Сущность испустила сияние, которым смогла убить всех братьев ордена и Тауриссана, за тем исключением, что было оно гораздо сильнее прежнего. Страж чувствовал, что в этот раз Свет проникал за Чешую, куда-то глубоко внутрь него. Он был горячим, хотел испепелить, но… словно передумал. Не стал вредить.

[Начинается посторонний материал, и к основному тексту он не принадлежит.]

-- ==== Sys2Proof/Machine/Step.lean ====
section
/-! DEFINITION. The step: the next operation the host has issued is performed whole (20_memory.md R68, R69), and between operations
nothing changes (45_register_interface.md R305). The operations are TICK, READ and WRITE (R290). -/

namespace Sys2Proof.Machine

/-- One step. With no operation issued the block waits, unchanged (45_register_interface.md R305, 70_reset_and_hazards.md R361). -/
def step (s : State) : Host.Outcome State Fault Refusal :=
  match s.configRefusal with
  | some r => refuse r
  | none =>
    match s.inbox with
    | [] => .next s
    | .poke a v :: rest => s.pokeWave a v rest
    | .op f bs inp :: rest =>
      if s.admits f then
        match decode f bs with
        | .error e => refuse (.badWord e)
        | .ok i => exec i (s.latch inp rest)
      else refuse .notHostOperation

/-- The state with an opcode-table word issued as the next operation, with the inputs that stand (notes/assumptions/1.md). A word
of a channel's row also sets `bench`, without which the step does not perform it (notes/assumptions/6.md). -/
def State.withFetchWord (s : State) (nbits w : Nat) : State :=
  { s with bench := s.bench || decide (tableFormat nbits w ≠ .hostop52)
           inbox := .op (tableFormat nbits w) (tableBytes nbits w) s.inp :: s.inbox }

end Sys2Proof.Machine
end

Цепи рассыпались, едва касались доспехов, а к руке, держащей Погибель, не могли даже подобраться. Она развеивала и поглощала их раньше.

Наконечник пронзил сердце существа из Света. Его ослепительное ядро. Орудие гильдии, дорвавшись до столь необходимого ему источника энергии, начало из него черпать. По древку пошли пульсации.

Алгалон не видел, ослепленный Светом, однако прекрасно чувствовал, как крепчает внутренняя структура Погибели Драконов. И, вместе с тем, все яснее для него становилось обновленное оружие. Его новые возможности и границы.

Прислушавшись к интуиции, Страж потянул часть энергии Света, что копье высасывало из сущности, на себя. Его истерзанное тело омылось исцелением, ощущение слабости отступило. Подстегнутое излишком дармовой силы, тело начало с удвоенной скоростью восстанавливаться.

Из трещин на Чешуе повалил огонь, окутав всю фигуру ревущим пламенем. Однако, ненадолго. В обмен на Свет, владыка Цитадели перенаправил копью все свое пламя, вместе с кровью. Это действие подсознательно казалось ему верным. Сама мысль о том, что копье в большей степени напьется Света чужака, нежели его огня, вызывала отторжение.

Наконец, когда свет существа полностью погас, драконид почувствовал, что Погибель завершена и обрела внутреннюю целостность. Она поровну напилась Света и золотого огня, вместе с его кровью. Теперь копью не грозило уничтожение, оно стало другим. Лучше себя прежнего.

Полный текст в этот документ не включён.